Download userFunc.py

However, there are circumstances that you do not know the number or names of parameters in advance so it is difficult to define such a function. For example, your function may use an information field with programmed name ‘off+str(numOffspring) where numOffspring is a parameter. In this case, you can create a wrapper function object using WithArgs(func, args) and list passed arguments in args (e.g. WithArgs(func, args=['geno', 'off' + str(numOffspring)]). As long as simuPOP knows which arguments to pass, your function can be defined in any format you want (e.g. use *args parameters). Example WithArgs provides such an example.

Example: Specify arguments of user-provided function using function WithArgs

>>> import simuPOP as sim
>>> import random
>>> pop = sim.Population(1000, loci=1, infoFields=('x', 'y'))
>>> sim.initInfo(pop, lambda:random.randint(0,1), infoFields=('x', 'y'))
>>> sim.initGenotype(pop, freq=[0.3, 0.7])
>>>
>>> # a penetrance function that depends on unknown information fields
>>> def func(*fields):
...     return 0.4*sum(fields)
...
>>> # function WithArgs tells PyPenetrance that func accepts fields x, y so that
>>> # it will pass values at fields x and y to func.
>>> sim.pyPenetrance(pop, loci=0, func=sim.WithArgs(func, pop.infoFields()))
>>> sim.stat(pop, numOfAffected=True)
>>> print(pop.dvars().numOfAffected)
414

Download WithArgs.py

Exception handling *

As shown in Examples lst_Use_of_standard_module and lst_Use_of_optimized_module, optimized modules raise less exceptions than standard modules. More specifically, the standard modules check for invalid inputs frequently and raise exceptions (e.g. out of bound loci indexes). In constrast, the optimized modules only raise exceptions where proper values could not be pre-determined (e.g. looking for an individual in a population with an ID). Only exceptions that are raised in both types of modules are documented in the simuPOP reference manual.

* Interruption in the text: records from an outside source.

/-- R61 at width 4: after `k` steps of the loop the value is below `2 ^ (8 * k)`, so no bit is shifted out of the 32. -/
theorem Memory.toNat_read4 (m : Memory) (off : Nat) :
    (m.read4 off).toNat = (m.read off).toNat * 2 ^ 24 + (m.read (off + 1)).toNat * 2 ^ 16 +
      (m.read (off + 2)).toNat * 2 ^ 8 + (m.read (off + 3)).toNat := by
  have h0 := (m.read off).isLt
  have h1 := (m.read (off + 1)).isLt
  have h2 := (m.read (off + 2)).isLt
  have h3 := (m.read (off + 3)).isLt
  have v1 := toNat_shiftOr_of_toNat_eq (v := (0 : Word)) (x := 0) (m.read off) rfl (by omega)
  have v2 := toNat_shiftOr_of_toNat_eq (m.read (off + 1)) v1 (by omega)
  have v3 := toNat_shiftOr_of_toNat_eq (m.read (off + 2)) v2 (by omega)
  have v4 := toNat_shiftOr_of_toNat_eq (m.read (off + 3)) v3 (by omega)
  rw [Memory.read4, v4]
  omega

/-- Settles O20: each step of the loop multiplies by 256 and adds one unsigned byte. -/
theorem memReadIsBigEndian : Obligations.MemReadIsBigEndian := by
  unfold Obligations.MemReadIsBigEndian
  exact fun m off => ⟨m.toNat_read2 off, m.toNat_read4 off⟩

end Sys2Proof.Machine
end

section
/-! PROOFS. What one BYTE answers (40_framer.md R111 to R118). -/

namespace Sys2Proof.Machine

theorem exec_byte (b : Byte) (s : State) : exec (.byte b) s = .next (s.consumeByte b) := rfl

/-- R111: the byte the framer waits for takes it to the next position. -/
theorem State.consumeByte_of_match {s : State} {k : Fin 4} {b : Byte} (hfs : s.fs = .seekByte k)
    (hb : b = s.cfg.magic[k]) : s.consumeByte b = (s.goto (nextSeek k)).returns (.evt false) := by
  simp only [State.consumeByte, State.seekStep, hfs, if_pos hb]

/-- R112: any other byte restarts the search. -/
theorem State.consumeByte_of_mismatch {s : State} {k : Fin 4} {b : Byte} (hfs : s.fs = .seekByte k)
    (hb : b ≠ s.cfg.magic[k]) : s.consumeByte b = (s.goto (.seekByte 0)).returns (.evt false) := by
  simp only [State.consumeByte, State.seekStep, hfs, if_neg hb]

@[simp] theorem State.goodPacket_res (s : State) : s.goodPacket.res = .evt true := rfl
@[simp] theorem State.goodPacket_lastGood (s : State) : s.goodPacket.lastGood = true := rfl
@[simp] theorem State.badPacket_res (s : State) : s.badPacket.res = .evt true := rfl
@[simp] theorem State.badPacket_lastGood (s : State) : s.badPacket.lastGood = false := rfl

/-- R118: both kinds of packet answer 1; the flag records whether the terminator was right. -/
theorem State.consumeByte_res_lastGood_of_awaitsTerminator {s : State} (b : Byte) (h : s.AwaitsTerminator) :
    (s.consumeByte b).res = .evt true ∧ (s.consumeByte b).lastGood = decide (b = termByte) := by
  rw [State.consumeByte_of_awaitsTerminator b h]
  by_cases hb : b = termByte <;> simp [hb]

/-- R111, R112, R114: with no packet event BYTE answers 0 and leaves the flag. -/
theorem State.consumeByte_res_lastGood_of_not_awaitsTerminator {s : State} (b : Byte) (h : ¬ s.AwaitsTerminator) :
    (s.consumeByte b).res = .evt false ∧ (s.consumeByte b).lastGood = s.lastGood := by
  rcases s.consumeByte_cases b with
    ⟨k, -, -, hnext⟩ | ⟨k, -, -, hnext⟩ | ⟨-, -, hnext⟩ | ⟨hfs, hfill, -⟩ | ⟨hfs, hfill, -⟩
  · simp [hnext]
  · simp [hnext]
  · simp [hnext]
  · exact absurd ⟨hfs, hfill⟩ h
  · exact absurd ⟨hfs, hfill⟩ h
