-- ==== Sys2Proof/Machine/Health.lean ====
section
/-! DEFINITION. The Health Monitor's work at a span end (R121, R122, R133), the arrival and the departure of an adapter of
the pool (R103 to R112), and what a source's departure hands on for its tile group (R126 to R130). -/

namespace Sys2Proof.Machine

/-- The fault count after a span (R121). -/
def nextFaultCount (dets : Detections) (n : Nat) : Nat := if dets.any then satInc 15 n else 0

/-- Whether a span end sets the latch of a source (R122). -/
def latches (dets : Detections) (r : Source) : Bool := !r.latch && r.threshold ≤ nextFaultCount dets r.faultCount

/-- A span end of a source at the Health Monitor, with the evaluation of a latch under WITHDRAW (R66, R121, R122). -/
def healthSource (tag : Nat) (dets : Detections) (s : State) : State :=
  match visibleSource s.store tag with
  | none => s
  | some r =>
    let s := updateSource tag (fun r =>
      { r with faultCount := nextFaultCount dets r.faultCount, latch := r.latch || latches dets r }) s
    if latches dets r && r.action = .withdraw then evalSource tag s else s

/-- A span end of a client sink at the Health Monitor (R133). -/
def healthSink (tag : Nat) (dets : Detections) (s : State) : State :=
  updateSink tag (fun k => { k with faultCount := nextFaultCount dets k.faultCount }) s

/-- The completed detection set of an ended span reaches the Health Monitor (R112, R121, R133). -/
def healthOf (a : Adapter) (dets : Detections) (s : State) : State :=
  match a.kind with
  | .clientSink => healthSink a.tag dets s
  | _ => healthSource a.tag dets s

/-- The span end of record `n`, if a departure has ended a span and its span end has not been taken (R112, R113), with the
comparison it brings (R183). -/
def spanEndOf (n : Fin 96) (s : State) : State :=
  match s.store.pool[n] with
  | none => s
  | some a =>
    match a.ended with
    | none => s
    | some e => noted s (healthOf a (a.outcome e) (setAdapter n (some (a.endSpan e)) s))

/-- The span end of an order's adapter, if one is left (R105, R112). -/
def spanEndAt (n : Option (Fin 96)) (s : State) : State :=
  match n with
  | none => s
  | some n => spanEndOf n s

/-- An arrival at record `n` (R103). -/
def arriveAt (n : Fin 96) (blocks : List Block) (s : State) : State :=
  match s.store.pool[n] with
  | none => s
  | some a => setAdapter n (some (a.arrive blocks)) s

/-- What a source's departure hands on for its tile group: the mark and the content. -/
structure HandOver where
  tag : Nat
  mark : Mark
  blocks : List Block
  deriving DecidableEq, Repr

/-- The hand-over of a departure: mark and content by the latch as it stands then (R26, R110, R126). -/
def handOver (ports : Vector CarrierPort 4) (r : Source) (blocks : List Block) : HandOver where
  tag := r.tag
  mark := (sourceQuality ports r).mark
  blocks := if r.latch then
      match r.action with
      | .mark => []
      | .fill => List.replicate blocks.length Block.replacement
      | .withdraw => blocks
    else blocks

/-- The tile group that a hand-over fills: the group of its source if that is OFFERED as the frame is sent, none in every
other state (R26, R27, R110). -/
def HandOver.group (st : OrderStore) (h : HandOver) : Option Group :=
  match visibleSource st h.tag with
  | none => none
  | some r =>
    match r.state, r.firstTile with
    | .offered, some first =>
      some { first := first, cls := r.cls, tag := h.tag, mark := h.mark, fill := h.blocks.length, blocks := h.blocks }
    | _, _ => none

/-- The departure of one source order's adapter at the own frame boundary, with its span end unless that is left to a
SPAN_END of its own (R105, R110, R112, R126). -/
def departSource (leaveSpans : List (Fin 96)) (acc : State × List HandOver) (tag : Nat) : State × List HandOver :=
  match (visibleSource acc.1.store tag).bind (·.adapter) with
  | none => acc
  | some n =>
    let s := spanEndOf n acc.1
    match s.store.pool[n], visibleSource s.store tag with
    | some a, some r =>
      let d := a.depart
      let s := noteQuality (setAdapter n (some d.adapter) s) tag
      (if n ∈ leaveSpans then s else spanEndOf n s, acc.2 ++ [handOver s.carriers.ports r d.blocks])
    | _, _ => (s, acc.2)

/-- The departures of every source adapter at the own frame boundary (R105). -/
def sourceDepartures (leaveSpans : List (Fin 96)) (s : State) : State × List HandOver :=
  (s.store.sources.map (·.tag)).foldl (departSource leaveSpans) (s, [])

/-- A client port's output when its sink's order is removed (R20, R22). -/
def ClientEgress.drop : ClientEgress → ClientEgress
  | .departure blocks => .removed blocks
  | e => e

/-- What a client port's egress sends of a departure: the released blocks, then replacement blocks (R111). -/
def Departure.egress (d : Departure) : List Block := d.blocks ++ List.replicate d.topUp Block.replacement

/-- The departure of one client sink's adapter (R105, R111), with its span end unless that is left. -/
def departSink (leaveSpans : List (Fin 96)) (s : State) (tag : Nat) : State :=
  match findSink s.store tag with
  | none => s
  | some k =>
    match k.adapter, k.binding with
    | some n, .client port =>
      let s := spanEndOf n s
      match s.store.pool[n] with
      | none => s
      | some a =>
        let d := a.depart
        let s := setAdapter n (some d.adapter) s
        let s := { s with pins := { s.pins with clientOut := s.pins.clientOut.set port (.departure d.egress) } }
        if n ∈ leaveSpans then s else spanEndOf n s
    | _, _ => s

/-- The departures of every client sink's adapter (R105). -/
def sinkDepartures (leaveSpans : List (Fin 96)) (s : State) : State :=
  (s.store.sinks.map (·.tag)).foldl (departSink leaveSpans) s

end Sys2Proof.Machine
end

Generally speaking, you should avoid using exceptions to direct the logic of your script (e.g. use a try ... except ... statement around a function to find a valid input value). Because the optimized modules might not raise these exceptions, such a script may crash or yield invalid results when an optimized module is used. If you have to use such a structure, please check the reference manual and see whether or not an exception will be raised in optimized modules.